-- ==== Sys2Proof/Tests/Slice0.lean ====
section
/-! SUPPORT. Tests. Every expected value is printed in spec/, at the place each section names: a vector V<n> or T<n> of
95_test_vectors.md, or an encoding of 30_encoding.md. The witnesses at the end meet the hypotheses of each statement. -/

namespace Sys2Proof.Tests

open Sys2Proof Sys2Proof.Machine

/-! ## Helpers -/

/-- The textbook key of V1. -/
def textbook : Key := 0x133457799BBCDFF1#64

/-- The key "abcdefgh" of V4. -/
def abcdefgh : Key := 0x6162636465666768#64

/-- The subkeys of the textbook key, copied from V3. -/
def textbookBank : Vector Subkey 16 :=
  #v[0x1B02EFFC7072#48, 0x79AED9DBC9E5#48, 0x55FC8A42CF99#48, 0x72ADD6DB351D#48, 0x7CEC07EB53A8#48, 0x63A53E507B2F#48,
    0xEC84B7F618BC#48, 0xF78A3AC13BFB#48, 0xE0DBEBEDE781#48, 0xB1F347BA464F#48, 0x215FD3DED386#48, 0x7571F59467E9#48,
    0x97C5D1FABA41#48, 0x5F43B7F2E73A#48, 0xBF918D3D3F0A#48, 0xCB3D8B0E17F5#48]

/-- An engine in the middle of a schedule: ROUND, C and D, VALID, with the textbook bank. -/
def keyedAt (round : Fin 17) (c d : Half) (valid : BitVec 16) : State :=
  { State.reset with c := c, d := d, keyed := true, round := round, valid := valid, sk := textbookBank }

/-- After LDKEY of the textbook key (V2). -/
def atRound0 : State := keyedAt 0 0xF0CCAAF#28 0x556678F#28 0x0000#16

/-- Before the STEP of round 8 (V3, T5). -/
def atRound8 : State := keyedAt 8 0x2ABFC33#28 0x9E3D559#28 0x00FF#16

/-- Before the last STEP (V3, T6). -/
def atRound15 : State := keyedAt 15 0xF866557#28 0xAAB33C7#28 0x7FFF#16

/-- After GEN of the textbook key (T7). -/
def atEnd : State :=
  { keyedAt 16 0xF0CCAAF#28 0x556678F#28 0xFFFF#16 with sko := 0xCB3D8B0E17F5#48, skoIdx := 15#4, skoValid := true }

/-- `s` with the host offering word `w` with key `k`. -/
def offering (w : CmdWord) (k : Key) (s : State) : State := { s with pins := offer w k }

/-- `s` with LDKEY of the textbook key in progress, `n` cycles left. -/
def busyFor (n : Nat) (s : State) : State :=
  { s with inFlight := some { sampled := offer 0x10#8 textbook, cyclesLeft := n } }

/-- `s` with GEN of the textbook key offered and held. -/
def heldBehind (s : State) : State := { s with pins := offer 0x30#8 textbook, holding := true }

/-- The result is a next state that meets `p`. -/
def nextMeets (p : State → Bool) : Result → Bool
  | .next t => p t
  | .fault _ => false
  | .refused _ => false

/-! ## Decoding, from the bits of each row of R58 -/

theorem test_decode_nop : decode 0b00000000#8 = some .nop := by decide
theorem test_decode_ldkey : decode 0b00010000#8 = some .ldkey := by decide
theorem test_decode_step : decode 0b00100000#8 = some .step := by decide
theorem test_decode_gen : decode 0b00110000#8 = some .gen := by decide
theorem test_decode_rdsk_first_and_last :
    decode 0b01000000#8 = some (.rdsk 0) ∧ decode 0b01001111#8 = some (.rdsk 15) := by decide

/-- V15's spot checks, and the neighbours of each class. -/
theorem test_decode_spot_checks :
    decode 0x4A#8 = some (.rdsk 10) ∧ decode 0x3F#8 = none ∧ decode 0x80#8 = none ∧ decode 0x0F#8 = none ∧
    decode 0x01#8 = none ∧ decode 0x11#8 = none ∧ decode 0x21#8 = none ∧ decode 0x31#8 = none ∧ decode 0x50#8 = none ∧
    decode 0xFF#8 = none := by decide

/-- The words of R62's examples. -/
theorem test_encode_words :
    encode .nop = 0x00#8 ∧ encode .ldkey = 0x10#8 ∧ encode .step = 0x20#8 ∧ encode .gen = 0x30#8 ∧
    encode (.rdsk 0) = 0x40#8 ∧ encode (.rdsk 15) = 0x4F#8 := by decide

/-- A number of another length is no command. -/
theorem test_table_word_length :
    decodeTableWord 8 0x4A = some (.rdsk 10) ∧ decodeTableWord 16 0x10 = none ∧ decodeTableWord 8 0x110 = none := by decide

/-- The first step after reset runs the word placed: T7's STATUS for GEN with KEY_IN = 0, T11 for STEP. -/
theorem test_first_step_from_reset :
    nextMeets (fun t => status t == 0xFFFF0861#32) (step (State.reset.withFetchWord 8 0x30)) = true ∧
    nextMeets (fun t => status t == 0x00000280#32) (step (State.reset.withFetchWord 8 0x20)) = true := by decide +kernel

/-! ## Well-formedness: one ill-formed line for each check -/

theorem test_ldkey_key_of_17_digits_refused : (AsmLine.ldkey 0x10000000000000000).wellFormed = false := by decide
theorem test_gen_key_of_17_digits_refused : (AsmLine.gen 0x10000000000000000).wellFormed = false := by decide
theorem test_sched_key_of_17_digits_refused : (AsmLine.sched 0x10000000000000000).wellFormed = false := by decide
theorem test_rdsk_16_refused : (AsmLine.rdsk 16).wellFormed = false := by decide
theorem test_word_of_9_bits_refused : (AsmLine.word 256).wellFormed = false := by decide
theorem test_stepn_0_refused : (AsmLine.stepn 0).wellFormed = false := by decide
theorem test_stepn_17_refused : (AsmLine.stepn 17).wellFormed = false := by decide
theorem test_program_with_one_bad_line_refused : programWellFormed [.nop, .rdsk 16, .step] = false := by decide

theorem test_boundary_lines_accepted :
    programWellFormed [.nop, .ldkey 0, .gen 0xFFFFFFFFFFFFFFFF, .sched 1, .step, .stepn 1, .stepn 16, .rdall, .rdsk 0, .rdsk 15,
      .word 0, .word 255] = true := by decide

/-! ## The datapath (V2 to V13) -/

/-- V5. -/
theorem test_bit_accessors :
    getBit textbook 0 = false ∧ getBit textbook 3 = true ∧ getBit textbook 8 = false ∧ getBit textbook 63 = true ∧
    setBit textbook 0 true = 0x933457799BBCDFF1#64 ∧ setBit textbook 7 false = 0x123457799BBCDFF1#64 ∧
    setBit textbook 63 false = 0x133457799BBCDFF0#64 := by decide +kernel

/-- V2 and V6. -/
theorem test_pc1 :
    pc1Net textbook = 0xF0CCAAF556678F#56 ∧ pc1Net 0x8000000000000000#64 = 0x01000000000000#56 ∧
    pc1Net 0x1000000000000000#64 = 0x00000000000001#56 ∧ pc1Net 0x0200000000000000#64 = 0x00000000100000#56 ∧
    pc1Net 0x0000001000000000#64 = 0x00000000000008#56 ∧ pc1Net 0x0000000000000080#64 = 0x80000000000000#56 ∧
    pc1Net 0x0100000000000001#64 = 0#56 := by decide +kernel

/-- V7. -/
theorem test_rotl28 :
    rotl28 0x8000000#28 1 = 0x0000001#28 ∧ rotl28 0x6000000#28 1 = 0xC000000#28 ∧ rotl28 0x4000000#28 2 = 0x0000001#28 ∧
    rotl28 0xF0CCAAF#28 1 = 0xE19955F#28 ∧ rotl28 0x556678F#28 1 = 0xAACCF1E#28 ∧
    rotr28 0xE19955F#28 1 = 0xF0CCAAF#28 := by decide +kernel

/-- V9. -/
theorem test_pc2 :
    pc2Net 0x80000000000000#56 = 0x080000000000#48 ∧ pc2Net 0x00800000000000#56 = 0#48 ∧
    pc2Net 0x00040000000000#56 = 0x800000000000#48 ∧ pc2Net 0x00000010000000#56 = 0x010000000000#48 ∧
    pc2Net 0x00000008000000#56 = 0x000000000002#48 ∧ pc2Net 0x00000000000004#56 = 0#48 ∧
    pc2Net 0x00000000000001#56 = 0x000000000100#48 := by decide +kernel

/-- V10. -/
theorem test_bytes_of_a_subkey :
    (List.range 6).map (byteAt (pack 0xCB3D8B0E17F5#48)) = [0xCB#8, 0x3D#8, 0x8B#8, 0x0E#8, 0x17#8, 0xF5#8] := by decide +kernel

/-- V4: rounds 0, 8 and 15 of the key "abcdefgh". -/
theorem test_schedule_of_abcdefgh :
    ks abcdefgh 0 = 0xE0BE66132A82#48 ∧ ks abcdefgh 8 = 0x1F49D94A9840#48 ∧ ks abcdefgh 15 = 0xF0BE26A34280#48 := by
  decide +kernel

/-- V13, and V1's check of the byte order. -/
theorem test_schedules_of_other_keys :
    ks 0x8000000000000000#64 0 = 0x000010000000#48 ∧ ks 0x8000000000000000#64 1 = 0x004000000000#48 ∧
    ks 0x0123456789ABCDEF#64 15 = 0xCA3D03B87032#48 ∧ ks 0x0E0E0E0E1F1F1F1F#64 1 = 0x100880BF7FBF#48 ∧
    ks 0x1F1F1F1F0E0E0E0E#64 15 = 0x000000FFFFFF#48 ∧ ks 0xF1DFBC9B79573413#64 0 = 0xF4FD98DE15D9#48 := by decide +kernel

/-! ## The commands (V14) -/

/-- T1. -/
theorem test_nop_after_reset : nextMeets (fun t => status t == 0x00000000#32) (exec .nop State.reset) = true := by decide

/-- T9, over a schedule that was complete. -/
theorem test_ldkey_discards_the_schedule :
    nextMeets (fun t => t.c == 0x00FFFF0#28 && t.d == 0x6678800#28 && status t == 0x00000001#32 && visibleSubkey t == none)
      (exec .ldkey (offering 0x10#8 abcdefgh atEnd)) = true := by decide +kernel

/-- T2. -/
theorem test_ldkey_after_reset :
    nextMeets (fun t => t.c == 0xF0CCAAF#28 && t.d == 0x556678F#28 && t.round == 0 && status t == 0x00000001#32)
      (exec .ldkey (offering 0x10#8 textbook State.reset)) = true := by decide +kernel

/-- T5: round 8 rotates by one position. -/
theorem test_step_round_8 :
    nextMeets (fun t => t.c == 0x557F866#28 && t.d == 0x3C7AAB3#28 && t.sko == 0xE0DBEBEDE781#48 && t.skoIdx == 8#4 &&
      status t == 0x01FF0813#32) (exec .step atRound8) = true := by decide +kernel

/-- T6: the last round gives the halves of the split back. -/
theorem test_step_round_15 :
    nextMeets (fun t => t.c == 0xF0CCAAF#28 && t.d == 0x556678F#28 && t.sk[15] == 0xCB3D8B0E17F5#48 && status t == 0xFFFF0861#32)
      (exec .step atRound15) = true := by decide +kernel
******************************
Please report every line of the listing that contains the string "offering".

/-- `s` with the host offering word `w` with key `k`. -/
def offering (w : CmdWord) (k : Key) (s : State) : State := { s with pins := offer w k }
      (exec .ldkey (offering 0x10#8 abcdefgh atEnd)) = true := by decide +kernel
      (exec .ldkey (offering 0x10#8 textbook State.reset)) = true := by decide +kernel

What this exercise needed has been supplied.